### WORKING DATA
/-- Nymvis beyond the NYM registers (R421 to R447): NYC started and its self-tests not yet finished, requests (the first
is being served), User authentication of each channel, the nonce in force with the private half of the ephemeral key
issued beside it and the Cartouche key's signature of its public half (R440),
the raw AON count at the nonce's issue and at the last request of each channel, OTP policy, owner slots and their
revocation, PUF data and Cartouche key not destroyed, the key store as flash holds it wrapped and as Nymvis RAM holds it
unwrapped (R430), RAM-held CSPs present, the stored pair-binding record, OSNMA root and key, digest and SVN of the running class images, classes whose cores were written since
(R438), the quote counter, the signal that the monitors set while IRO fails (R470), and the raw AON count at the
last watchdog expiry (R446). -/
structure Nym where
  starting : Bool
  queue : List NymReq
  auth : List Bool
  nonce : Option (List Word)
  nonceAt : Nat
  eph : Option (Nat × List Byte)
  reqAt : List Nat
  ownerReq : Bool
  jtagFuse : Bool
  owner : List (Option (List Byte))
  revoked : List Bool
  puf : Bool
  certKey : Bool
  store : KeyStore
  userKeys : List (Option (List Byte))
  ptpKeys : List (Option PtpKey)
  transport : List (List Byte)
  rootKey : Bool
  drbg : Bool
  pairRec : Option PairRec
  osnmaRoot : Option (List Byte)
  osnmaKey : Option (List Byte)
  digests : List (List Byte)
  svns : List Nat
  unmeasured : List Nat
  quotes : Nat
  iroSignal : Bool
  expiryAt : Option Nat
deriving DecidableEq, Repr

def Nym.reset : Nym :=
  ⟨true, [], [false, false], none, 0, none, [0, 0], false, false, List.replicate 4 none, List.replicate 4 false, true, true,
   KeyStore.empty, List.replicate 4 none, List.replicate 16 none, [], false, false, none, none, none,
   List.replicate 4 [], List.replicate 4 0, [], 0, false, none⟩

/-- The power state reached: RUN covers IDLE, which PMU_STAT.STATE shows (R451, Table 18-2). -/
inductive Power where
  | run | sleep | deep | off
deriving DecidableEq, Repr

/-- Step of an operating-point change (R460). -/
inductive OppStep where
  | idle
  | waitClear
  | divDown
  | waitAckDown
  | waitAckUp
  | settle
  | divUp
deriving DecidableEq, Repr

/-- The PMBus commands that the device uses (R450): OPERATION, VOUT_COMMAND with its data word, and the reads of READ_VOUT,
STATUS_WORD and VOUT_MODE. -/
inductive PmbCmd where
  | operation (on : Bool)
  | voutCommand (word : Nat)
  | readVout
  | statusWord
  | voutMode
deriving DecidableEq, Repr

/-- A PMBus transaction that the device has sent: regulator address, command, and whether it carries a PEC (R450). -/
structure PmbTx where
  addr : Nat
  cmd : PmbCmd
  pec : Bool
deriving DecidableEq, Repr

/-- The PMU beyond its registers (R449 to R460). Power state reached; the device held in reset, by power-on reset or by
RESET_N; pages powered down, isolation engaged; domains stopped for IDLE; a TBU snapshot taken by this entry; a wake
event at or after isolation and the wake comparator; the retention list; voltages in mV that the regulators are commanded to
and that they last acknowledged (`none` is off or none), whether an acknowledgement is awaited, a PMBus transaction in progress on
each, the transactions last sent and the VOUT_MODE read from each; the operating-point change with its target and the pending one;
VDD_ENG not acknowledged at a wake, which keeps CORR and ACQ off ROOT; the level of PMB_ALERT_N. -/
structure Pmu where
  power : Power
  deviceReset : Bool
  porHeld : Bool
  resetLow : Bool
  poweredDown : Bool
  isolated : Bool
  idleDomains : List Nat
  snapshot : Bool
  wakeAfterIso : Option Nat
  wakeCmp : Option Nat
  retMem : List (Nat × Word)
  engCmd : Option Nat
  engAck : Option Nat
  procCmd : Option Nat
  procAck : Option Nat
  engAwait : Bool
  procAwait : Bool
  engBusy : Bool
  procBusy : Bool
  pmbSent : List PmbTx
  engMode : Option Nat
  procMode : Option Nat
  opp : OppStep
  oppNext : Nat
  oppPend : Option Nat
  engHold : Bool
  alertN : Bool
deriving DecidableEq, Repr

def Pmu.reset : Pmu :=
  ⟨.run, false, false, false, false, false, [], false, none, none, [], some 700, none,
   some 750, none, false, false, false, false, [], none, none, .idle, 1, none, false, true⟩

/-- The clock tree beyond the CLK registers: whether the PLL runs, a reference being taken, the domains that SAFE_WAIT
stopped, the domains a switch holds and its new source (1 = IRO), the dividers in force and a pending divider write
(R461 to R465). -/
structure Clk where
  pllOn : Bool
  everLocked : Bool
  stopped : List Nat
  switching : List (Nat × Nat)
  divCorr : Nat
  divAcq : Nat
  divNext : Option (Nat × Nat)
  refWait : Option Nat
deriving DecidableEq, Repr

def Clk.reset : Clk := ⟨false, false, [], [], 1, 1, none, none⟩

/-- One monitor of CMON: tripped, consecutive in-window measurements since, and a fallback that waits for IRO (R469). -/
structure Monitor where
  tripped : Bool
  inCount : Nat
  safeWait : Bool
  fallback : Bool
deriving DecidableEq, Repr

/-- The clock monitor beyond its registers (R467 to R471) and the stability counts of R463. -/
structure Cmon where
  mon : List Monitor
  xoCount : Nat
  refCount : Nat
  iroFailed : Bool
deriving DecidableEq, Repr

def Cmon.reset : Cmon := ⟨List.replicate 6 ⟨false, 0, false, false⟩, 0, 0, false⟩

/-- The AON domain beyond the RTC and AON registers (R478 to R487): the raw count, SEC and SUB, the calendar (SEC, MIN,
HOUR, DAY, MONTH, YEAR), the trim in force in this window, a commit of RTC, one of AON and a SET_TBU that wait for the next AON
edge, a fired alarm that stays spent, the supply, a brown-out since VMAIN was last valid, a first-switch capture that waits
for the next edge, whether the first power-up of AON lies behind, and the level that the output stage of OCXO_CV holds
while the device is in reset (R296, R529; `none`: high-impedance). -/
structure Aon where
  raw : Nat
  sec : Nat
  sub : Nat
  cal : List Nat
  trim : Int
  commit : Bool
  commitAon : Bool
  setTbu : Bool
  spent : Bool
  onVbat : Bool
  brown : Bool
  swPend : Bool
  powered : Bool
  cv : Option Nat
deriving DecidableEq, Repr

def Aon.reset : Aon := ⟨0, 0, 0, [0, 0, 0, 1, 1, 0], 0, false, false, false, false, false, false, false, false, none⟩

/-- A mailbox command that MC has taken and not yet answered (R508, R509): OP, FLAGS.HOSTMEM, TAG and payload, and how far
its work has come. -/
structure MbxCmd where
  op : Nat
  hostmem : Bool
  tag : Nat
  payload : List Byte
  step : Nat
deriving DecidableEq, Repr

/-- What MC firmware keeps of the mailbox commands: survey duration (s) and limit (0.1 mm), fixed position (ECEF, 0.1 mm),
geometry of each band (element positions, azimuth, tilt), the Graticule image in use,
for each band the temperature (0.0625 degC) of the set last applied and whether that set was extrapolated (R109, R110), the DELAY
values (ps) of each band's set that the solution cores have (R110),
the NMEA sentence mask, rate code and epoch divider, and the epoch of the last set sent (R107, R265, R266, R502, Table 20-4). -/
structure Fw where
  survey : Option (Nat × Nat)
  position : Option (Int × Int × Int)
  geometry : List (Option (List Int × Int × Int))
  graticule : Option (List Byte)
  gratSet : List (Option (Int × Bool))
  delays : List (List Int)
  nmea : Option (Nat × Nat × Nat)
  nmeaAt : Option Nat
deriving DecidableEq, Repr

def Fw.reset : Fw := ⟨none, none, [none, none], none, [none, none], [[], []], none, none⟩

/-- A read of the host that meets a bank in handover and waits for step 4 of R399: from the SPI target or from PCI Express, its
address and words; of an SPI frame also whether all its words leave, and the fill bytes before each marker. -/
structure HostRead where
  spi : Bool
  addr : Nat
  count : Nat
  whole : Bool
  fill : List Nat
deriving DecidableEq, Repr

/-- The host interfaces beyond their registers (R493 to R511): receive and transmit FIFOs of the two UARTs; the QSPI FIFO,
its command in progress; the MDIO frame in progress; the levels that the outside gives the GPIO balls, the levels counted at
them, and output enables and levels held by pad retention; MSI-X enable and function mask, the PBA, vectors that have sent
and wait for PCIE_EOI or their source's end, messages sent by each vector; Max_Payload_Size, Max_Read_Request_Size and the AER
uncorrectable status; a copy of the fetch engine in progress (direction, local address, length, host address), the reads it
issued and the posted writes it sent to the host; status of the last SPI frame, and the bytes that left on SPIT_MISO in it;
words the last read of the host returned (`none` for an error), and reads that wait, or waited when their page was reset (R523);
a CMDPI write that waits; a mailbox command in work; what firmware keeps, and the sentences it has yet to write to UART1. -/
structure HostIf where
  uartRx : List (List Byte)
  uartTx : List (List Byte)
  qspi : List Byte
  qspiCmd : Option Word
  mdio : Option Word
  ext : Nat
  balls : Nat
  padHeld : Option (Nat × Nat)
  msixEn : Bool
  msixMask : Bool
  pba : Nat
  vecWait : Nat
  vecSent : List Nat
  mps : Nat
  mrrs : Nat
  aer : Nat
  fetch : Option (Nat × Nat × Nat × Nat)
  fetchReq : List (Nat × Nat)
  fetchOut : List (Nat × List Byte)
  spiErr : Bool
  spiCrc : Bool
  miso : List Byte
  words : List (Option Word)
  waiting : List HostRead
  lost : List HostRead
  cmdpi : Option Nat
  taken : Option MbxCmd
  flash : Option (List Byte)
  fw : Fw
  nmeaOut : List Byte
deriving DecidableEq, Repr

def HostIf.reset : HostIf where
  uartRx := [[], []]
  uartTx := [[], []]
  qspi := []
  qspiCmd := none
  mdio := none
  ext := 0
  balls := 0
  padHeld := none
  msixEn := false
  msixMask := false
  pba := 0
  vecWait := 0
  vecSent := List.replicate 32 0
  mps := 128
  mrrs := 512
  aer := 0
  fetch := none
  fetchReq := []
  fetchOut := []
  spiErr := false
  spiCrc := false
  miso := []
  words := []
  waiting := []
  lost := []
  cmdpi := none
  taken := none
  flash := none
  fw := Fw.reset
  nmeaOut := []

/-- The ERR_STICKY transitions of one cycle as Tocsin takes them (R513): words 0 and 1 of their entries (Table 21-2), MODE
at the event, and the transitions in ascending page base, then bit. -/
structure TocBatch where
  w0 : Word
  w1 : Word
  mode : Nat
  evs : List StickyEvent
deriving DecidableEq, Repr

/-- Tocsin beyond its registers (R513 to R520): transitions that wait to be taken, the log FIFO of four-word entries, both
oldest first, the sequence number, the raw AON counts at which the handling window and the escalation timer end, a plane
reset in progress and its KEEP_TIME, and the level at which AON holds FAULT_N. -/
structure Toc where
  inbox : List TocBatch
  log : List (List Word)
  seq : Nat
  window : Option Nat
  escTimer : Option Nat
  planeReset : Bool
  keepTime : Bool
  faultHeld : Option Bool
deriving DecidableEq, Repr

def Toc.reset : Toc := ⟨[], [], 0, none, none, false, false, none⟩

### WHAT YOU ARE ASKED TO DO
From the first line of the data above through the line containing "is being served), User", repeat each line exactly, and add nothing.

### TASK OUTPUT
/-- Nymvis beyond the NYM registers (R421 to R447): NYC started and its self-tests not yet finished, requests (the first
is being served), User authentication of each channel, the nonce in force with the private half of the ephemeral key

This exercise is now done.